═══ Data under study

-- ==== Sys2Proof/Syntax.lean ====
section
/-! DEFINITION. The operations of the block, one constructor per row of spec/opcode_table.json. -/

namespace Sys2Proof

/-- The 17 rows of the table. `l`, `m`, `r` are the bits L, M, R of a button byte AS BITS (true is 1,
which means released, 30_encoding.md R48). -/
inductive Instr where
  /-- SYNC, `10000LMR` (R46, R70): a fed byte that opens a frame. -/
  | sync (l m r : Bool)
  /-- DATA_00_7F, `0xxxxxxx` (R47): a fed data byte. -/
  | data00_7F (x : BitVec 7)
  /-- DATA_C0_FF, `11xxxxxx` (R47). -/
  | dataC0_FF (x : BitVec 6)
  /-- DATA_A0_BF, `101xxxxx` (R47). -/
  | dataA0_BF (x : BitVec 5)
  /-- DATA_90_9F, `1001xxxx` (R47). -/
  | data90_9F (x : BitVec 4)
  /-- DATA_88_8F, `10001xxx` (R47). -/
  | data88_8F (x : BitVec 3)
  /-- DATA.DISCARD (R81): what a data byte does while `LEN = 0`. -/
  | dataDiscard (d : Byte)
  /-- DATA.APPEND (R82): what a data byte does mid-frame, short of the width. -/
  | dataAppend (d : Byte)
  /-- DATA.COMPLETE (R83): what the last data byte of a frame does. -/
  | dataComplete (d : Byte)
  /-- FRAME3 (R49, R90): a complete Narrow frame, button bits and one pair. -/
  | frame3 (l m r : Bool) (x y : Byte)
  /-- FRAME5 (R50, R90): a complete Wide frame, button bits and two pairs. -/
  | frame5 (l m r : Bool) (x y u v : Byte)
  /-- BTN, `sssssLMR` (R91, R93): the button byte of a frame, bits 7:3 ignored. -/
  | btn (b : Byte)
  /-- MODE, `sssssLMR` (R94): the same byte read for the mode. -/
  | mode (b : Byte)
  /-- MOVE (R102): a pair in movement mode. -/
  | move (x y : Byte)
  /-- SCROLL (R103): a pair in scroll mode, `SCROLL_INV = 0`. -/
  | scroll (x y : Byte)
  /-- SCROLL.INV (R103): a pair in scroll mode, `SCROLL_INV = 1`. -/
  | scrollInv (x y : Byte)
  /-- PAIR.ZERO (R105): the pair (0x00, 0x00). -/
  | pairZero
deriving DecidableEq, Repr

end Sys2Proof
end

══════

Once you reach the line with "(x : BitVec 5)" in the data above, copy it and every line after it exactly, up to and including the line with "mode (b : Byte)".

== Answer to this task ==
  | dataA0_BF (x : BitVec 5)
  /-- DATA_90_9F, `1001xxxx` (R47). -/
  | data90_9F (x : BitVec 4)
  /-- DATA_88_8F, `10001xxx` (R47). -/
  | data88_8F (x : BitVec 3)
  /-- DATA.DISCARD (R81): what a data byte does while `LEN = 0`. -/
  | dataDiscard (d : Byte)
  /-- DATA.APPEND (R82): what a data byte does mid-frame, short of the width. -/
  | dataAppend (d : Byte)
  /-- DATA.COMPLETE (R83): what the last data byte of a frame does. -/
  | dataComplete (d : Byte)
  /-- FRAME3 (R49, R90): a complete Narrow frame, button bits and one pair. -/
  | frame3 (l m r : Bool) (x y : Byte)
  /-- FRAME5 (R50, R90): a complete Wide frame, button bits and two pairs. -/
  | frame5 (l m r : Bool) (x y u v : Byte)
  /-- BTN, `sssssLMR` (R91, R93): the button byte of a frame, bits 7:3 ignored. -/
  | btn (b : Byte)
  /-- MODE, `sssssLMR` (R94): the same byte read for the mode. -/
  | mode (b : Byte)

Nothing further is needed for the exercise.